Putting the WordCounterSpliterator to work

You can now use a parallel stream with this new WordCounterSpliterator as follows:

Spliterator<Character> spliterator = new WordCounterSpliterator(SENTENCE);

Stream<Character> stream =, true);

The second boolean argument passed to the factory method means that you want to create a parallel stream. Passing this parallel stream to the countWords method

System.out.println("Found " + countWords(stream) + " words");

produces the correct output, as expected:

Found 19 words

You’ve seen how a Spliterator can let you to gain control over the policy used to split a data structure. One last notable feature of Spliterators is the possibility of binding the source of the elements to be traversed at the point of first traversal, first split, or first query for estimated size, rather than at the time of its creation. When this happens, it’s called a late-binding Spliterator. We’ve dedicated appendix C to showing how you can develop a utility class capable of performing multiple operations on the same stream in parallel using this feature.

7.4. Summary

In this chapter, you’ve learned the following:

· Internal iteration allows you to process a stream in parallel without the need to explicitly use and coordinate different threads in your code.

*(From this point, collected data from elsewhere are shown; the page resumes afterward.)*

-- ==== Sys2Proof/Machine/State.lean ====
section
/-! DEFINITION. The state of the block, exactly the list of 10_state.md R20, with the parameters W, H and FONT a machine is built with (R39) and one counter of the model's own for the free input `rnd`; the state after reset (R40); the reasons a step could stop. -/

namespace Sys2Proof.Machine

/-- The execution state of the machine (R32). -/
inductive Mode where
  | running
  | waitingForKey
  | halted
  deriving DecidableEq, Repr

/-- The cause of the fault that halted the machine (R36, R201 to R205). -/
inductive FaultCause where
  | none
  | unimplementedOpcode
  | stackOverflow
  | stackUnderflow
  | memoryOutOfBounds
  | keyIndexOutOfRange
  deriving DecidableEq, Repr

/-- A cell `(cx, cy)` of the display buffer: column from the left, row from the top (R30). -/
abbrev Pixel := Nat × Nat

/-- The display buffer (R30): a grid with its own width W and height H, which are parameters of the machine (R6, R39;
log 1), and the cells that hold 1, in row-major order without repeats. -/
structure Display where
  width : Nat
  height : Nat
  lit : List Pixel
  deriving DecidableEq, Repr

/-- The state of the block (R20). -/
structure State where
  /-- `mem`, 4096 bytes (R23). -/
  mem : Memory
  /-- `V[0]` to `V[15]` (R21). -/
  v : Vector Byte 16
  /-- `I` (R24). -/
  i : Word
  /-- `pc` (R25). -/
  pc : Word
  /-- `stack[0]` to `stack[15]` (R26). -/
  stack : Vector Word 16
  /-- The stack pointer as the depth `sp + 1`, 0 to 16, which R27 allows (log 10). -/
  depth : Fin 17
  /-- `DT`, the delay timer (R28). -/
  dt : Byte
  /-- `ST`, the sound timer (R29). -/
  st : Byte
  /-- `disp` (R30). -/
  disp : Display
  /-- `keys[0]` to `keys[15]`, true when pressed (R31). -/
  keys : Vector Bool 16
  /-- `mode` (R32). -/
  mode : Mode
  /-- `keyReg` (R33). -/
  keyReg : RegIdx
  /-- `updateScreen` (R34). -/
  updateScreen : Bool
  /-- `faultCause` (R36). -/
  faultCause : FaultCause
  /-- `faultWord` (R37). -/
  faultWord : Word
  /-- `romSize` (R38). -/
  romSize : Nat
  /-- The parameter `FONT` this machine is built with (R6, R39; log 2), as `disp` carries W and H. Only reset reads it,
  nothing writes it; after reset the glyphs are the bytes of `mem`. -/
  font : Font
  /-- The MODEL's own field: how many draws of the free input `rnd` have been taken (R91, R39; log 5). -/
  rndCount : Nat
  deriving DecidableEq, Repr

/-- `sp` as the spec numbers it, -1 when the stack is empty (R27). -/
def State.sp (s : State) : Int := (s.depth.val : Int) - 1

/-- The state after reset of a machine with the parameters W, H and FONT (R6, R40, R230): `loadFont()` over a Memory of
reset contents, which lists nothing when FONT is the default. -/
def State.resetWith (w h : Nat) (font : Font) : State where
  mem := Memory.loadFont [] font
  v := Vector.replicate 16 0
  i := 0
  pc := BitVec.ofNat 16 Config.progBase
  stack := Vector.replicate 16 0
  depth := 0
  dt := 0
  st := 0
  disp := { width := w, height := h, lit := [] }
  keys := Vector.replicate 16 false
  mode := .running
  keyReg := 0
  updateScreen := false
  faultCause := .none
  faultWord := 0
  romSize := 0
  font := font
  rndCount := 0

/-- The machine right after reset (R40), with the default parameters (log 1, log 2). Its Memory lists nothing, which is
what loading the default FONT gives (`State.reset_eq`). -/
def State.reset : State := { State.resetWith Config.displayWidth Config.displayHeight Config.font with mem := [] }

/-- Why a step would stop with a fault. The type is empty: every fault of this hardware has an entry the spec
describes (R206), so it is a NEXT state, and a Step in Halted is the identity (R92, U8). No one raises a value of it,
so it is neither safe nor unsafe (log 8). -/
inductive Fault : Type
  deriving DecidableEq, Repr

/-- Why a step would be refused. -/
inductive Refusal where
  /-- An instruction without a meaning in the model; raised by the arms of `exec` only, and by none of them now. Safe. -/
  | notModelled (mnemonic : String)
  deriving DecidableEq, Repr

/-- What a meaning or a step answers. -/
abbrev Result := Host.Outcome State Fault Refusal

end Sys2Proof.Machine
end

· Even if processing a stream in parallel is so easy, there’s no guarantee that doing so will make your programs run faster under all circumstances. Behavior and performance of parallel software can sometimes be counterintuitive, and for this reason it’s always necessary to measure them and be sure that you’re not actually slowing your programs down.

· Parallel execution of an operation on a set of data, as done by a parallel stream, can provide a performance boost, especially when the number of elements to be processed is huge or the processing of each single element is particularly time consuming.

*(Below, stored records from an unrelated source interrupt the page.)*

theorem test_meets_DrawXorsCoveredCells :
    drawing.disp.wf = true ∧ ¬ Fits drawing 2 ∧ Fits drawing 1 ∧ Fits ({ drawing with i := 0xFFFF }) 0 ∧
      (∃ p, covered drawing 0 1 1 p = true ∧ drawing.disp.pixel p = true) ∧
      (∀ p, covered drawing 0 1 0 p = true → drawing.disp.pixel p = false) := by
  refine ⟨by decide, by unfold Fits; decide, by unfold Fits; decide, by unfold Fits; decide, ⟨(0, 0), by decide⟩, ?_⟩
  intro p hp
  simp only [covered, Bool.and_eq_true, decide_eq_true_eq] at hp
  omega
theorem test_meets_DrawTwiceRestores :
    drawing.disp.wf = true ∧ Fits drawing 1 ∧ exec (.drw 0 1 1) drawing = .next (after drawing) ∧
      (after drawing).i = drawing.i ∧ (after drawing).readV 0 = drawing.readV 0 ∧ (after drawing).readV 1 = drawing.readV 1 ∧
      ∀ k < 1, Memory.read (after drawing).mem (drawing.i.toNat + k) = Memory.read drawing.mem (drawing.i.toNat + k) :=
  ⟨by decide, by unfold Fits; decide, rfl, rfl, rfl, rfl, fun _ _ => rfl⟩
theorem test_meets_TimerInstructions :
    InstrAt (word 0xF207) (.ldVxDT 2) ∧ InstrAt (word 0xF215) (.ldDTVx 2) ∧ InstrAt (word 0xF218) (.ldSTVx 2) :=
  ⟨⟨rfl, by decide, rfl⟩, ⟨rfl, by decide, rfl⟩, ⟨rfl, by decide, rfl⟩⟩
theorem test_meets_KeySkipsTestLevel :
    15 < ((putV State.reset [(4, 16)]).readV 4).toNat ∧ ((putV State.reset [(4, 15)]).readV 4).toNat = (15 : RegIdx).val ∧
      (State.reset.readV 4).toNat = (0 : RegIdx).val := by decide
theorem test_meets_KeyWaitIsArmed : InstrAt (word 0xF10A) (.ldVxK 1) := ⟨rfl, by decide, rfl⟩
theorem test_meets_TimersCountInstructions : TimedSteps 1 (word 0x1200) (after (word 0x1200)) :=
  .succ (.jp 0x200) ⟨rfl, by decide, rfl⟩ (fun _ h => nomatch h) (fun _ h => nomatch h) rfl (by decide) (.zero _)
theorem test_meets_NoUnlistedEffects : (word 0x8014).mode = .running := by decide
theorem test_meets_StepLeavesHostState :
    step ({ word 0x8014 with updateScreen := true }) = .next (after ({ word 0x8014 with updateScreen := true })) := rfl
theorem test_meets_MemoryWrittenOnlyByStores :
    let s := putV ({ word 0xF033 with i := 0x300 }) [(0, 255)]
    step s = .next (after s) ∧ Memory.read (after s).mem 0x302 ≠ Memory.read s.mem 0x302 := ⟨rfl, by decide⟩
theorem test_meets_WritersOfDisplayStackIndex :
    (step drawing = .next (after drawing) ∧ (after drawing).disp ≠ drawing.disp) ∧
      (step (word 0x2300) = .next (after (word 0x2300)) ∧ (after (word 0x2300)).stack ≠ (word 0x2300).stack) ∧
      (step (word 0xA2EA) = .next (after (word 0xA2EA)) ∧ (after (word 0xA2EA)).i ≠ (word 0xA2EA).i) :=
  ⟨⟨rfl, by decide⟩, ⟨rfl, by decide⟩, rfl, by decide⟩
theorem test_meets_NextFetchSeesStore :
    let s : State := { word 0xF155 with i := 0x202 }
    InstrAt s (.storeRegs 1) ∧ Memory.wf s.mem = true ∧ s.i.toNat + (1 : RegIdx).val ≤ 4095 ∧
      (0 : RegIdx).val + 1 ≤ (1 : RegIdx).val ∧ s.pc.toNat + 2 = s.i.toNat + (0 : RegIdx).val :=
  ⟨⟨rfl, by decide, rfl⟩, by decide, by decide, by decide, by decide⟩
theorem test_meets_RandomReadOnlyByRnd :
    (∀ x kk, ¬ InstrAt (word 0x8014) (.rnd x kk)) ∧ step (word 0x8014) = .next (after (word 0x8014)) :=
  ⟨fun _ _ h => (nomatch Except.ok.inj (test_instrAt.2.2.symm.trans h.2.2)), rfl⟩
theorem test_meets_RomSizeAndSoundTimerUnread : step (word 0x8014) = .next (after (word 0x8014)) := rfl

end Sys2Proof.Tests
end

· From a performance point of view, using the right data structure, for instance, employing primitive streams instead of nonspecialized ones whenever possible, is almost always more important than trying to parallelize some operations.

· The fork/join framework lets you recursively split a parallelizable task into smaller tasks, execute them on different threads, and then combine the results of each subtask in order to produce the overall result.

· Spliterators define how a parallel stream can split the data it traverses.